### Exercise
All of the data needs to be printed again, exactly as written.

(Collected data)
/-- An option request goes into the mailbox (R540, R541). -/
def State.optionPut (s : State) (data : List Byte) : Nat × State :=
  if data.length ≠ 200 then (0x06070010, s)
  else
    let r := srvTagPut 3841 (leWords data) s
    if !r.1 then (0x08000020, r.2)
    else
      let q := srvTagPut 3840 [0x4F505251] r.2
      (if q.1 then 0 else 0x08000020, q.2)

/-- Bytes of a download through 0x2C02 under way: an option request stops the erase begun for an image. -/
def State.loadData (s : State) (old data : List Byte) : Nat × State :=
  if isOptReq (old ++ data) then (0, s.imageDrop)
  else if s.store.image.isSome then s.imageData data else (0, s)

/-- The end of a download through 0x2C02 of the bytes `got`. -/
def State.loadEnd (s : State) (got : List Byte) : Nat × State :=
  if isOptReq got then s.optionPut got
  else if s.store.image.isSome then s.imageEnd
  else
    let a := s.imageStart
    if a.1 ≠ 0 then a
    else let b := a.2.imageData got; if b.1 ≠ 0 then b else b.2.imageEnd

/-! ### SDO and USDO service (R476, R480, R485 to R489) -/

/-- An answer of the server. -/
def State.sdoReply (s : State) (ch : Fin 2) (b : List Byte) : State := s.canPut ch (0x580 + s.nodeId) b

/-- First bytes of an answer: command, index, sub-index. -/
def sdoHead (c idx sub : Nat) : List Byte := leBytes 1 c ++ leBytes 2 idx ++ leBytes 1 sub

/-- Answer a download: confirmed, or aborted with a code. -/
def sdoDone (ch : Fin 2) (idx sub : Nat) (r : Nat × State) : State :=
  if r.1 = 0 then r.2.sdoReply ch (sdoHead 0x60 idx sub ++ leBytes 4 0) else r.2.sdoReply ch (sdoHead 0x80 idx sub ++ leBytes 4 r.1)

/-- Abort a request. -/
def State.sdoFail (s : State) (ch : Fin 2) (idx sub code : Nat) : State := sdoDone ch idx sub (code, s)

/-- The transfer of a channel ends; a download of an image is abandoned (R533). -/
def State.xferDrop (s : State) (ch : Fin 2) : State :=
  let t := match s.srv.xfer[ch] with | some x => if x.idx = 0x2C02 ∧ !x.up then s.imageDrop else s | none => s
  t.modSrv fun v => { v with xfer := v.xfer.set ch none }

/-- A request addressed to the node (R477, R480, R485): ignored in Initialisation, counted in IGN when Stopped, aborted by the controller
while the server is not alive and in the pre-reset phase (R94), its bytes `req` left waiting
in the receive FIFO while the server does not serve it; else served by `f`. -/
def State.sdoRx (s : State) (ch : Fin 2) (idx sub : Nat) (req : List Byte) (served : Bool) (f : State → State) : State :=
  if s.sys.phase = .pre then
    (if !s.canOn ch || !s.hasId then s
     else if s.canTx ch then (s.sdoFail ch idx sub 0x08000020).abandoned else s.bump FW_LOST_COUNT)
  else s.canRx ch fun s =>
    if !s.hasId || s.nmt == 0 then s
    else if s.nmt = 3 then s.bump (CAN_CNT3_IGN ch)
    else
      let t := s.canEvt ch 5
      if !t.flag PDO_HB_ALIVE then t.sdoFail ch idx sub 0x08000020
      else if !served || !t.serverUp then
        (t.canRecord ch (0x600 + t.nodeId) (padTo 8 req)).modSrv fun v => { v with await := v.await.set ch (some (idx, sub)) }
      else f t

/-- A second session of a USDO channel is refused (R487); a new request of an SDO channel ends the transfer open on it. -/
def State.sdoOpen (s : State) (ch : Fin 2) (idx sub : Nat) (f : State → State) : State :=
  if s.srv.xfer[ch].isSome && s.flag (CAN_CFG_FD ch) then s.sdoFail ch idx sub 0x08000021 else f (s.xferDrop ch)

/-- Answer an upload with the bytes of the object: expedited up to 4 bytes, else segmented (R486). -/
def State.sdoGive (s : State) (ch : Fin 2) (idx sub : Nat) (b : List Byte) : State :=
  if 0 < b.length ∧ b.length ≤ 4 then s.sdoReply ch (padTo 8 (sdoHead (0x43 + (4 - b.length) * 4) idx sub ++ b))
  else (s.sdoReply ch (sdoHead 0x41 idx sub ++ leBytes 4 b.length)).modSrv fun v => { v with xfer := v.xfer.set ch (some ⟨true, idx, sub, b, false⟩) }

### Expected answer
/-- An option request goes into the mailbox (R540, R541). -/
def State.optionPut (s : State) (data : List Byte) : Nat × State :=
  if data.length ≠ 200 then (0x06070010, s)
  else
    let r := srvTagPut 3841 (leWords data) s
    if !r.1 then (0x08000020, r.2)
    else
      let q := srvTagPut 3840 [0x4F505251] r.2
      (if q.1 then 0 else 0x08000020, q.2)

/-- Bytes of a download through 0x2C02 under way: an option request stops the erase begun for an image. -/
def State.loadData (s : State) (old data : List Byte) : Nat × State :=
  if isOptReq (old ++ data) then (0, s.imageDrop)
  else if s.store.image.isSome then s.imageData data else (0, s)

/-- The end of a download through 0x2C02 of the bytes `got`. -/
def State.loadEnd (s : State) (got : List Byte) : Nat × State :=
  if isOptReq got then s.optionPut got
  else if s.store.image.isSome then s.imageEnd
  else
    let a := s.imageStart
    if a.1 ≠ 0 then a
    else let b := a.2.imageData got; if b.1 ≠ 0 then b else b.2.imageEnd

/-! ### SDO and USDO service (R476, R480, R485 to R489) -/

/-- An answer of the server. -/
def State.sdoReply (s : State) (ch : Fin 2) (b : List Byte) : State := s.canPut ch (0x580 + s.nodeId) b

/-- First bytes of an answer: command, index, sub-index. -/
def sdoHead (c idx sub : Nat) : List Byte := leBytes 1 c ++ leBytes 2 idx ++ leBytes 1 sub

/-- Answer a download: confirmed, or aborted with a code. -/
def sdoDone (ch : Fin 2) (idx sub : Nat) (r : Nat × State) : State :=
  if r.1 = 0 then r.2.sdoReply ch (sdoHead 0x60 idx sub ++ leBytes 4 0) else r.2.sdoReply ch (sdoHead 0x80 idx sub ++ leBytes 4 r.1)

/-- Abort a request. -/
def State.sdoFail (s : State) (ch : Fin 2) (idx sub code : Nat) : State := sdoDone ch idx sub (code, s)

/-- The transfer of a channel ends; a download of an image is abandoned (R533). -/
def State.xferDrop (s : State) (ch : Fin 2) : State :=
  let t := match s.srv.xfer[ch] with | some x => if x.idx = 0x2C02 ∧ !x.up then s.imageDrop else s | none => s
  t.modSrv fun v => { v with xfer := v.xfer.set ch none }

/-- A request addressed to the node (R477, R480, R485): ignored in Initialisation, counted in IGN when Stopped, aborted by the controller
while the server is not alive and in the pre-reset phase (R94), its bytes `req` left waiting
in the receive FIFO while the server does not serve it; else served by `f`. -/
def State.sdoRx (s : State) (ch : Fin 2) (idx sub : Nat) (req : List Byte) (served : Bool) (f : State → State) : State :=
  if s.sys.phase = .pre then
    (if !s.canOn ch || !s.hasId then s
     else if s.canTx ch then (s.sdoFail ch idx sub 0x08000020).abandoned else s.bump FW_LOST_COUNT)
  else s.canRx ch fun s =>
    if !s.hasId || s.nmt == 0 then s
    else if s.nmt = 3 then s.bump (CAN_CNT3_IGN ch)
    else
      let t := s.canEvt ch 5
      if !t.flag PDO_HB_ALIVE then t.sdoFail ch idx sub 0x08000020
      else if !served || !t.serverUp then
        (t.canRecord ch (0x600 + t.nodeId) (padTo 8 req)).modSrv fun v => { v with await := v.await.set ch (some (idx, sub)) }
      else f t

/-- A second session of a USDO channel is refused (R487); a new request of an SDO channel ends the transfer open on it. -/
def State.sdoOpen (s : State) (ch : Fin 2) (idx sub : Nat) (f : State → State) : State :=
  if s.srv.xfer[ch].isSome && s.flag (CAN_CFG_FD ch) then s.sdoFail ch idx sub 0x08000021 else f (s.xferDrop ch)

/-- Answer an upload with the bytes of the object: expedited up to 4 bytes, else segmented (R486). -/
def State.sdoGive (s : State) (ch : Fin 2) (idx sub : Nat) (b : List Byte) : State :=
  if 0 < b.length ∧ b.length ≤ 4 then s.sdoReply ch (padTo 8 (sdoHead (0x43 + (4 - b.length) * 4) idx sub ++ b))
  else (s.sdoReply ch (sdoHead 0x41 idx sub ++ leBytes 4 b.length)).modSrv fun v => { v with xfer := v.xfer.set ch (some ⟨true, idx, sub, b, false⟩) }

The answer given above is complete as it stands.